* EXERCISE DIRECTIONS
Please copy each line in the records below that contains the string "getLsbD".

─── INPUT FOR THIS TASK ───

/-- The instruction a full word names by its opcode (R62) and the bits that tell two rows of one
opcode apart; none where a field holds a reserved value. -/
def build (w : W64) : Option Instr :=
  let h := parseHd w
  match (w.extractLsb' 55 8).toNat with
  | 0x01 => (parseZ w).map (.nop h)
  | 0x02 => some (.br h (parseB w))
  | 0x03 => some (.bru h (parseB w))
  | 0x04 => some (.brm h (parseB w))
  | 0x05 => some (.brw h (parseB w))
  | 0x06 => some (.jmp h (parseB w))
  | 0x07 => some (.jmpi h (parseB w))
  | 0x08 => some (.call h (parseB w))
  | 0x09 => some (.calli h (parseB w))
  | 0x0A => some (.ret h (parseB w))
  | 0x0B => some (.reconv h (parseB w))
  | 0x0C => if w.getLsbD 0 then some (.loopK h (parseB w)) else some (.loop h (parseB w))
  | 0x0D => some (.yield h (parseB w))
  | 0x0E => some (.waitf h (parseB w))
  | 0x10 => (parseZ w).map (.pset h)
  | 0x11 => (parseZ w).map (.pand h)
  | 0x12 => (parseZ w).map (.por h)
  | 0x13 => (parseZ w).map (.pxor h)
  | 0x14 => (parseZ w).map (.pnot h)
  | 0x15 => (parseZ w).map (.pmov h)
  | 0x16 => (parseZ w).map (.vote h)
  | 0x17 => (parseZ w).map (.elect h)
  | 0x18 => (parseZ w).map (.actmask h)
  | 0x20 => (parseZ w).map (.mov h)
  | 0x21 => some (.movi h (parseI w))
  | 0x22 => (parseZ w).map (.iadd h)
  | 0x23 => (parseZ w).map (.isub h)
  | 0x24 => (parseZ w).map (.iaddc h)
  | 0x25 => (parseZ w).map (.imul h)
  | 0x26 => (parseZ w).map (.imulh h)
  | 0x27 => (parseZ w).map (.imad h)
  | 0x28 => (parseZ w).map (.imul64 h)
  | 0x29 => (parseZ w).map (.iadd64 h)
  | 0x2A => (parseZ w).map (.idiv h)
  | 0x2B => (parseZ w).map (.irem h)
  | 0x2C => (parseZ w).map (.imin h)
  | 0x2D => (parseZ w).map (.imax h)
  | 0x2E => (parseZ w).map (.iabs h)
  | 0x2F => (parseZ w).map (.ineg h)
  | 0x30 => (parseZ w).map (.and h)
  | 0x31 => (parseZ w).map (.or h)
  | 0x32 => (parseZ w).map (.xor h)
  | 0x33 => (parseZ w).map (.not h)
  | 0x34 => (parseZ w).map (.shl h)
  | 0x35 => (parseZ w).map (.shr h)
  | 0x36 => (parseZ w).map (.sra h)
  | 0x37 => (parseZ w).map (.rot h)
  | 0x38 => (parseZ w).map (.clz h)
  | 0x39 => (parseZ w).map (.popc h)
  | 0x3A => (parseZ w).map (.brev h)
  | 0x3B => (parseZ w).map (.bfx h)
  | 0x3C => (parseZ w).map (.bfi h)
  | 0x3D => (parseZ w).map (.sel h)
  | 0x3E => (parseZ w).map (.iset h)
  | 0x3F => (parseZ w).map (.lea h)
  | 0x40 => (parseZ w).map (.idp2 h)
  | 0x41 => (parseZ w).map (.inarrow h)
  | 0x42 => some (.iaddI h (parseI w))
  | 0x43 => some (.imulI h (parseI w))
  | 0x44 => some (.andI h (parseI w))
  | 0x45 => some (.orI h (parseI w))
  | 0x46 => some (.xorI h (parseI w))
  | 0x47 => some (.shlI h (parseI w))
  | 0x48 => some (.shrI h (parseI w))
  | 0x49 => some (.sraI h (parseI w))
  | 0x4A => some (.isetI h (parseI w))
  | 0x4B => some (.leaI h (parseI w))
  | 0x50 => (parseZ w).map (.fadd h)
  | 0x51 => (parseZ w).map (.fsub h)
  | 0x52 => (parseZ w).map (.fmul h)
  | 0x53 => (parseZ w).map (.ffma h)
  | 0x54 => (parseZ w).map (.ffms h)
  | 0x55 => (parseZ w).map (.ffnm h)
  | 0x56 => (parseZ w).map (.fmin h)
  | 0x57 => (parseZ w).map (.fmax h)
  | 0x58 => (parseZ w).map (.fabs h)
  | 0x59 => (parseZ w).map (.fneg h)
  | 0x5A => (parseZ w).map (.fcmp h)
  | 0x5B => (parseZ w).map (.fclamp h)
  | 0x5C => (parseZ w).map (.frcp h)
  | 0x5D => (parseZ w).map (.frsq h)
  | 0x5E => (parseZ w).map (.fsqrt h)
  | 0x5F => (parseZ w).map (.fdiv h)
  | 0x60 => (parseZ w).map (.fexp2 h)
  | 0x61 => (parseZ w).map (.flog2 h)
  | 0x62 => (parseZ w).map (.fsin h)
  | 0x63 => (parseZ w).map (.fcos h)
  | 0x64 => (parseZ w).map (.vdot h)
  | 0x65 => (parseZ w).map (.vhsum h)
  | 0x66 => (parseZ w).map (.vbcast h)
  | 0x67 => (parseZ w).map (.vext h)
  | 0x68 => (parseZ w).map (.vins h)
  | 0x69 => (parseZ w).map (.vperm h)
  | 0x6A => (parseZ w).map (.vslide h)
  | 0x6B => (parseZ w).map (.vshfl h)
  | 0x6C => (parseZ w).map (.vhero h)
  | 0x6D => (parseZ w).map (.polmv h)
  | 0x6E => (parseZ w).map (.polmm h)
  | 0x6F => (parseZ w).map (.rngdraw h)
  | 0x70 => (parseZ w).map (.rngset h)
  | 0x71 => (parseZ w).map (.rngskip h)
  | 0x72 => (parseZ w).map (.fxrd h)
  | 0x73 => (parseZ w).map (.fxclr h)
  | 0x74 => (parseZ w).map (.fsign h)
  | 0x75 => some (.faddI h (parseI w))
  | 0x76 => some (.fmulI h (parseI w))
  | 0x80 => (parseZ w).map (.cvt h)
  | 0x81 => if w.getLsbD 3 then (parseZ w).map (.cvtsDec h) else (parseZ w).map (.cvtsEnc h)
  | 0x82 => if w.getLsbD 0 then (parseZ w).map (.pack4 h) else (parseZ w).map (.pack6 h)
  | 0x83 => if w.getLsbD 0 then (parseZ w).map (.unpack4 h) else (parseZ w).map (.unpack6 h)
  | 0x84 => (parseZ w).map (.tagset h)
  | 0x85 => (parseZ w).map (.tagrd h)
  | 0x86 => (parseT w).map (.cbld h)
  | 0x87 => (parseZ w).map (.cbsync h)
  | 0x88 => (parseZ w).map (.cbx h)
  | 0x89 => (parseZ w).map (.qnt h)
  | 0x8A => if w.getLsbD 0 then (parseZ w).map (.sclqDec h) else (parseZ w).map (.sclqEnc h)
  | 0x90 => some (.mma h (parseX w))
  | 0x91 => some (.mmat h (parseX w))
  | 0x92 => some (.mzero h (parseX w))
  | 0x93 => some (.mload h (parseX w))
  | 0x94 => some (.mrd h (parseX w))
  | 0x95 => some (.mwr h (parseX w))
  | 0x96 => some (.mdrain h (parseX w))
  | 0x97 => some (.mrel h (parseX w))
  | 0x98 => some (.mstat h (parseX w))
  | 0xA0 => (parseM w).map (.ld h)
  | 0xA1 => (parseM w).map (.st h)
  | 0xA2 => (parseM w).map (.lds h)
  | 0xA3 => (parseM w).map (.sts h)
  | 0xA4 => (parseM w).map (.ldg h)
  | 0xA5 => (parseM w).map (.stg h)
  | 0xA6 => (parseM w).map (.ldk h)
  | 0xA7 => (parseM w).map (.stk h)
  | 0xA8 => (parseM w).map (.ldc h)
  | 0xA9 => (parseM w).map (.ldp6 h)
  | 0xAA => (parseM w).map (.stp6 h)
  | 0xAB => (parseM w).map (.pref h)
  | 0xAC => (parseM w).map (.spinfo h)
  | 0xB0 => (parseM w).map (.fence h)
  | 0xB1 => (parseM w).map (.detdrain h)
  | 0xB2 => (parseM w).map (.atom h)
  | 0xB3 => (parseM w).map (.atomf h)
  | 0xB4 => (parseM w).map (.red h)
  | 0xB5 => (parseM w).map (.redf h)
  | 0xB6 => (parseM w).map (.cas h)
  | 0xB7 => (parseM w).map (.cas2 h)
  | 0xB8 => (parseM w).map (.barinit h)
  | 0xB9 => (parseM w).map (.bararr h)
  | 0xBA => (parseM w).map (.barwait h)
  | 0xBB => (parseM w).map (.barqry h)
  | 0xBC => (parseT w).map (.logmark h)
  | 0xC0 => (parseT w).map (.cpy h)
  | 0xC1 => (parseT w).map (.cpywp h)
  | 0xC2 => (parseT w).map (.cpywait h)
  | 0xC3 => (parseT w).map (.cpycan h)
  | 0xC4 => (parseT w).map (.cpyst h)
  | 0xC8 => (parseT w).map (.spawn h)
  | 0xC9 => (parseT w).map (.exit h)
  | 0xCA => (parseT w).map (.jwait h)
  | 0xCB => (parseT w).map (.await h)
  | 0xCC => (parseT w).map (.qpush h)
  | 0xCD => (parseT w).map (.qpop h)
  | 0xCE => (parseT w).map (.qqry h)
  | 0xCF => (parseT w).map (.nemit h)
  | 0xD0 => (parseT w).map (.ninfo h)
  | 0xD1 => (parseT w).map (.launch h)
  | 0xD2 => (parseT w).map (.lwait h)
  | 0xD3 => (parseT w).map (.lpoll h)
  | 0xD4 => (parseT w).map (.vswitch h)
  | 0xD5 => (parseT w).map (.role h)
  | 0xD8 => (parseT w).map (.psmp h)
  | 0xD9 => (parseT w).map (.psmpl h)
  | 0xDA => (parseT w).map (.pups h)
  | 0xDB => (parseT w).map (.pqry h)
  | 0xDC => (parseT w).map (.facc h)
  | 0xDD => (parseT w).map (.fres h)
  | 0xDE => (parseT w).map (.fclr h)
  | 0xDF => (parseT w).map (.time h)
  | 0xE0 => (parseT w).map (.trigarm h)
  | 0xE1 => (parseT w).map (.trigq h)
  | 0xE4 => (parseT w).map (.rpkt h)
  | 0xE5 => (parseT w).map (.rrecv h)
  | 0xE6 => (parseT w).map (.rbcast h)
  | 0xE7 => (parseT w).map (.rstat h)
  | 0xE8 => some (.trap h (parseY w))
  | 0xE9 => some (.tret h (parseY w))
  | 0xEA => some (.rdsys h (parseY w))
  | 0xEB => some (.wrsys h (parseY w))
  | 0xEC => some (.halt h (parseY w))
  | 0xED => some (.tlbinv h (parseY w))
  | 0xEE => some (.cflush h (parseY w))
  | 0xEF => some (.cinv h (parseY w))
  | 0xF0 => some (.clk h (parseY w))
  | 0xF1 => some (.meshid h (parseY w))
  | 0xF2 => some (.pmark h (parseY w))
  | _ => some (.unallocatedOpcode (w.extractLsb' 0 63))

───

* EXERCISE OUTPUT
  | 0x0C => if w.getLsbD 0 then some (.loopK h (parseB w)) else some (.loop h (parseB w))
  | 0x81 => if w.getLsbD 3 then (parseZ w).map (.cvtsDec h) else (parseZ w).map (.cvtsEnc h)
  | 0x82 => if w.getLsbD 0 then (parseZ w).map (.pack4 h) else (parseZ w).map (.pack6 h)
  | 0x83 => if w.getLsbD 0 then (parseZ w).map (.unpack4 h) else (parseZ w).map (.unpack6 h)
  | 0x8A => if w.getLsbD 0 then (parseZ w).map (.sclqDec h) else (parseZ w).map (.sclqEnc h)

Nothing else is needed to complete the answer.